Which do you prefer the single fence in the rear or the double front and back fences?
I like the single fence myself. More room for larger stock.


----------



## bobkas (May 23, 2010)

I don't usually build really large things and prefer my sled to have both a front and back fence.


----------



## RichT (Oct 14, 2016)

I like to align the board to a fence in the front. I feel like trying to hold it against a fence across the table would be awkward and dangerous. I have three sleds for various sizes: one with a 12" width capacity, one with 18" and one with 27". The 27 inch is about my limit for usability, but still allows me to crosscut pretty much any cabinet component. The smaller ones are lighter and easier to use for smaller pieces.


----------



## Lazyman (Aug 8, 2014)

I've not made a 1 fence sled but since I am constantly setting it aside to make cuts without the sled, I would worry that it would be hard to keep it flat. Have you seen that to be a problem?


----------



## Rick Dennington (Aug 27, 2009)

I actually have 5 sleds…from small to large, and everything in between….But the sled I use the most is this one:

Sorry about the pictures looking like that…!!


----------



## pontic (Sep 25, 2016)




----------



## woodbutcherbynight (Oct 21, 2011)

I have both, a smaller one for short pieces that just has runners and a back no bottom. Then a larger one with a front and a back. I made one for miters with a back but I don't recommend it. Had to take it off more than a few times to account for special cuts.

My 2 cents worth anyway.


----------



## Andybb (Sep 30, 2016)

Other than stability, what is the purpose of the back fence? I built a big hurkin sled with f&b fences and turned it back into pieces of birch ply as I never used it as it was a pain to move and store.
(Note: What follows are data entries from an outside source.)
/-- EVPOST (R125, R250): a release of package scope, then the record goes to the target; only a target in the poster's space makes it hold. -/
def opEvpost (a : BitVec 6) (b : BitVec 6) : Op where
  legal _ := okSS a b
  sregs _ := [a, b]
  memp := 1
  sem c s0 w := do
    let x ← getS s0 a
    let y ← getS s0 b
    let _ ← require (bits x 48 16 == 0) Cause.address
    let tid : BitVec 32 := x.setWidth 32
    let _ ← holdOrder s0.releaseWaits
    let _ ← holdWhile ((s0.task tid).isSome && (s0.sysOf tid).asid == s0.fr.sys.asid && s0.recordWaits tid)
    let r := recordOf y s0.fr.id.task (BitVec.ofNat 16 (bits x 32 16)) (BitVec.ofNat 8 s0.cur.val) 1
    .ok (w.releaseThen c 3 [{ row := .eventRecordPost, arg :=
      { tid := tid, h := s0.fr.sys.asid, w0 := r.extractLsb' 0 64, w1 := r.extractLsb' 64 64, w2 := wd (coreWriter s0.cur) } }])

/-- A record placed: a target that does not exist or runs in another space has it discarded (R250). -/
def State.placeRecord (s : State) (tid : BitVec 32) (asid : BitVec 16) (r : BitVec 128) (by_ : Write) : State :=
  if (s.task tid).isNone || (s.sysOf tid).asid != asid then s.discardRecord else s.putRecord tid r by_

/-- EVENT_RECORD_POST (R250): the record of party `w2`, which stands for that party's first `w3` releases, all of them when `w3` is zero, is
placed; a target with no room keeps it waiting. -/
def execEventRecordPost (s : State) : Out :=
  let a := s.arg
  let n := if a.w3 = 0 then (s.clock a.w2.toNat).rels.length else a.w3.toNat
  if (s.task a.tid).isSome && (s.sysOf a.tid).asid == a.h && s.recordWaits a.tid then
    .next (s.postLater 1 .eventRecordPost { a with w3 := wd n })
  else .next (s.placeRecord a.tid a.h (a.w1 ++ a.w0) { w := a.w2.toNat, rel := n })

/-! ## Groups (R261-R263) -/

/-- A group of the table. -/
def State.group (s : State) (g : BitVec 16) : Option Group := s.groups.find? (·.gid == g)

/-- Whether a task is a member. -/
def Group.has (g : Group) (tid : BitVec 32) : Bool := g.members.any (·.1 == tid)

/-- The lowest index that no member has. -/
def Group.freeIndex (g : Group) : Nat := ((List.range 1025).find? fun i => !g.members.any (·.2 == i)).getD 0

/-- JOIN's result (R262). -/
def joinResult (g : Group) (tid : BitVec 32) : Word :=
  wd ((((g.members.find? (·.1 == tid)).map (·.2)).getD 0) * 2 ^ 32 + g.members.length)

/-- JOIN: the table answers after 40 cycles and a free number more (R262). -/
def opJoin (n : BitVec 1) (d : BitVec 6) (a : BitVec 6) : Op where
  legal _ := okS2 n d a
  sregs _ := [d, a]
  sem c s0 w := do
    let x ← getS s0 a
    let gid : BitVec 16 := x.setWidth 16
    let tid := s0.fr.id.task
    let _ ← require (bits x 16 48 == 0 && gid != 0) Cause.group
    let found := s0.group gid
    let _ ← match found with
      | none => require (decide (gid.toNat < 0x8000) && decide (s0.groups.length < 4096)) Cause.group
      | some g => require (g.asid == s0.fr.sys.asid
          && (g.has tid || (decide (gid.toNat < 0x8000) && decide (g.members.length < 1024)))) Cause.group
    let _ ← if s0.fr.ctl.swHeld < 40 + s0.extra then holdSw else .ok ()
    let g : Group := match found with
      | none => { gid := gid, asid := s0.fr.sys.asid, members := [(tid, 0)] }
      | some g => if g.has tid then g else { g with members := g.members ++ [(tid, g.freeIndex)] }
    let w := { w with groups := w.groups.filter (fun (x : Group) => x.gid != gid) ++ [g] }
    .ok (w.tick.result c.slot 1 (.s d.toNat) (firstBytes 8) ((joinResult g tid).setWidth 4096) (some 0))

/-- What a leaver's departure means for one barrier object of another member (R263). -/
def Barrier.depart (x : Barrier) (gid : BitVec 16) (tid : BitVec 32) (pending : Bool) : Barrier :=
  let armed := x.armed && x.group == gid
  let here := pending && x.reached.contains tid
  let completed := !x.seen.contains tid
  let n := if !here then (if armed then x.arrived + 1 else x.arrived)
           else if armed then (if completed then x.arrived + 1 else x.arrived)
           else if completed then x.arrived else x.arrived - 1
  { x with arrived := n, reached := x.reached.filter (· != tid), seen := x.seen.filter (· != tid) }
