-- ==== Sys2Proof/Machine/Engines.lean ====
section
/-! DEFINITION. Engine commands: copies, multicasts, streams, owner bits, and the faults of engines (R118-R123,
R237-R248, R257, R281, R308, R412, R420). -/

namespace Sys2Proof.Machine

open Sys2Proof

/-! ## The task behind a command (R296, R409) -/

/-- The frame of the task that issued a command: in its slot, or wherever the task is now. -/
def State.taskFrame (s : State) (c : CoreId) (k : Fin 4) (tid : BitVec 32) : Frame :=
  if s.holds c k tid then s.frameAt c k else (s.frameOf tid).getD {}

/-- That frame changed. -/
def State.updTaskFrame (s : State) (c : CoreId) (k : Fin 4) (tid : BitVec 32) (g : Frame → Frame) : State :=
  if s.holds c k tid then s.updFrameAt c k g else
  match s.task tid with
  | none => s
  | some t => match t.place, t.saved with
    | some (d, j), _ => s.updFrameAt d j g
    | none, some v => s.updTask tid fun x => { x with saved := some { v with frame := g v.frame } }
    | none, none => s

/-- An asynchronous trap of that task (R257, R271). -/
def State.raiseTask (s : State) (c : CoreId) (k : Fin 4) (tid : BitVec 32) (t : Trap) : State :=
  if s.holds c k tid then s.raiseAsync c k t else
  match s.whereIs tid with
  | some (d, j) => s.raiseAsync d j t
  | none => s.updTaskFrame c k tid fun f => { f with tr := { f.tr with due := f.tr.due ++ [{ t with async := true, slot := 0 }] } }

/-- The writer identifier of the save engine (R102, R405): a context's save and restore. -/
def saveWriter : Nat := baseWriter 0 11

/-- The space of a task's save area: its queue's, as a system party (R389). -/
def State.areaSpace (s : State) (t : Task) : Space :=
  match (s.bel.queues.get t.q).ctx with
  | some c => { asid := c.asid, root := c.ptroot, user := false }
  | none => { user := false }

/-- Bytes written at an offset of a task's save area (R411); none when the write fails. -/
def State.areaWrite (s : State) (t : Task) (ctxsave : Word) (off n v : Nat) : Option State :=
  match baseSegs s 0 (s.areaSpace t) true .write (va57 (canon57 ctxsave + wd off)) n with
  | .error _ => none
  | .ok l => some ((s.baseLearn 0 l).partyWrites saveWriter l v)

/-- Bytes read at an offset of a task's save area; none when the read fails or finds poison. -/
def State.areaRead (s : State) (t : Task) (ctxsave : Word) (off n : Nat) : Option Nat :=
  match baseSegs s 0 (s.areaSpace t) true .read (va57 (canon57 ctxsave + wd off)) n with
  | .error _ => none
  | .ok l => if (s.homePoison l).isSome then none else some (s.homeSegs l)

/-- The bytes of a range of a task's save area with the poisoned parts of it, for a party that passes poison on; none when they do not translate. -/
def State.areaRange (s : State) (t : Task) (ctxsave : Word) (off n : Nat) : Option (Nat × List (Nat × Nat)) :=
  match baseSegs s 0 (s.areaSpace t) true .read (va57 (canon57 ctxsave + wd off)) n with
  | .error _ => none
  | .ok l => some (s.homeSegs l, l.flatMap fun x =>
      (s.poison.filter fun p => decide (x.1.pa ≤ p.1) && decide (p.1 < x.1.pa + x.1.len)).map fun p => (x.1.off + (p.1 - x.1.pa), p.2))

/-- The save engine has read a part of an area (R113, R324). -/
def State.areaTaken (s : State) (t : Task) (ctxsave : Word) (n : Nat) : State :=
  match baseSegs s 0 (s.areaSpace t) true .read (va57 (canon57 ctxsave)) n with
  | .error _ => s
  | .ok l => (s.baseLearn 0 l).partyReads saveWriter (segRanges l)

/-- The place of OFn's queue in a save area (R411). -/
def queueImageAt (n : Nat) : Nat := 0x10800 + 0x2000 * n

/-- A stream element that arrives after its task was saved is written into the saved queue image too (R409). -/
def State.saveElement (s : State) (c : CoreId) (k : Fin 4) (tid : BitVec 32) (n i : Nat) (v : Vec) : State :=
  match s.task tid with
  | none => s
  | some t => if t.place.isSome || t.saved.isNone then s else
    (s.areaWrite t (s.taskFrame c k tid).sys.ctxsave (queueImageAt n + 512 * i) 512 v.toNat).getD s

/-! ## Signals (R237-R239) -/

/-- EV of a signal field. -/
def sigEv (sig : BitVec 24) : Bool := sig.getLsbD 5
/-- BE of a signal field. -/
def sigBe (sig : BitVec 24) : Bool := sig.getLsbD 4
/-- BAR of a signal field. -/
def sigBar (sig : BitVec 24) : Fin 16 := bar16 sig.toNat
/-- TAG of a signal field. -/
def sigTag (sig : BitVec 24) : BitVec 16 := BitVec.ofNat 16 (sig.toNat / 256)

/-- BARPEND of a command's task changed by a signed count, when BE = 1 (R238); the bytes that leave it stand for the engine's releases (R121). -/
def State.signalBytes (s : State) (c : CoreId) (k : Fin 4) (tid : BitVec 32) (sig : BitVec 24) (n : Int) (by_ : Write := {}) : State :=
  if sigBe sig then
    (s.updMsgAt c k tid fun m => (m.pend (sigBar sig) n).updBar (sigBar sig) fun x => if by_.w = 0 then x else x.noteBy by_).gangSettle
  else s

/-- What a party's releases so far stand for. -/
def State.releasesOf (s : State) (w : Nat) : Write := { w := w, rel := (s.clock w).rels.length }

/-- The event record of a command, by its signal field (R239). -/
def signalWord (sig : BitVec 24) (payload : Word) (detail srcc kind : Nat) : BitVec 128 :=
  recordOf payload (BitVec.ofNat 32 (min detail (2 ^ 32 - 1))) (sigTag sig) (BitVec.ofNat 8 srcc) kind

/-- A command's event record, when EV = 1, goes to its task's queue (R239): the caller has seen that it need not wait. -/
def State.signalRecord (s : State) (c : CoreId) (k : Fin 4) (tid : BitVec 32) (sig : BitVec 24) (payload : Word)
    (detail : Nat) (srcc kind : Nat) (by_ : Write) : State :=
  if !sigEv sig then s
  else s.placeRecord tid (s.taskFrame c k tid).sys.asid (signalWord sig payload detail srcc kind) by_

/-- Whether a command's record must wait in its engine (R326). -/
def State.signalWaits (s : State) (tid : BitVec 32) (sig : BitVec 24) : Bool := sigEv sig && (s.task tid).isSome && s.recordWaits tid

/-! ## Copy commands (R240-R244) -/

/-- Total bytes of a command. -/
def CopyCmd.total (q : CopyCmd) : Nat := q.rows * q.len

/-- A range that a command names: canonical at its start and end (R241). -/
def rangeOk (a : Word) (n : Nat) : Bool := canonical a && inRange57 (va57 a) n

/-- Whether a physical piece is barred at issue: the core's own register space, or a control space (R241, R480). -/
def copyBars (c : CoreId) (x : Nat × Nat) : Bool :=
  decide (meets x.1 x.2 (winBase c) 0x400000) || decide (physClass x.1 = .control)

/-- The addresses of a command's rows. -/
def rowAddrs (a : Word) (stride : Int) (rows : Nat) : List Word := (List.range rows).map fun (r : Nat) => a + BitVec.ofInt 64 (stride * r)

/-- Whether the ranges of a side pass the checks of issue; and the physical pieces they reach. A copy of no bytes has its start checked too,
one of no rows nothing: the manual says only that such a copy completes at once (R241, R242, log 76). -/
def copySide (s : State) (a : Word) (stride : Int) (rows len : Nat) : Except Stop (List (Nat × Nat)) :=
  let rs := rowAddrs a stride rows
  match rs.find? fun x => !rangeOk x len with
  | some x => trapAt Cause.address (va57 x)
  | none =>
    let l := rs.flatMap fun x => s.rangePhys s.cur s.fr (va57 x) len
    if l.any (copyBars s.cur) then trapOf Cause.address else .ok l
My Incra miter sled is starting to earn it's keep. *Incredibly* accurate as I've been making jewelry boxes and frames lately.


----------



## woodbutcherbynight (Oct 21, 2011)

> Other than stability, what is the purpose of the back fence? I built a big hurkin sled with f&b fences and turned it back into pieces of birch ply as I never used it as it was a pain to move and store. My Incra miter sled is starting to earn it s keep. *Incredibly* accurate as I ve been making jewelry boxes and frames lately.
> 
> - Andybb


While it does help stabilize the bottom I see no other real need for it. I researched alot of different sizes of builds before making my own. Big sleds work great for larger work, if you do that alot. Then of course you have the issue as you mentioned of "where do I put this thing?". My approach was what would I use it for, then where will I put it, then build it accordingly. Took longer to work out the details but in the end I built one that suites my needs, and has a place that is not a pain to get to and use, or in the way well mostly. LOL

See this link for my built and storage place.


----------



## RichT (Oct 14, 2016)

I use the back fence to stand them up on the floor. Having them oriented like that makes it natural to pick up and lay on the saw. They also take up less floor space when standing up.


----------



## 000 (Dec 9, 2015)

I'm new with sleds, but I thought the top fence was to keep the tracks running parallel.
Without the top fence what holds the tracks together?


----------



## TheFridge (May 1, 2014)

The runners. It'll work fine though.

If I can't cut it with the 26" capacity on mine I pull the front off and put it back in after.


----------



## Rick Dennington (Aug 27, 2009)

Here are a few more of my sleds….The one behind the big sled is a panel cutter…..One is for dados, and the small one is for, naturally, smaller stock…..


----------



## pontic (Sep 25, 2016)

I have an 1100 sq' shop with 12' ceilings. I have a special hanger for the fence. I can cut a 36" dado in plywood stock. Since I do mostly Specialty Kitchen and wall mounted cabinetry and shelving units it is a must have in my shop. Just placed the metal rails on it 'cuz the Plastic ones were worn to the point of wobbeling. I got them from Lee Valley. they are 25,3/4" long with "T" guides in the front so it doesn't flip up when I pull it out past the slots too much.


----------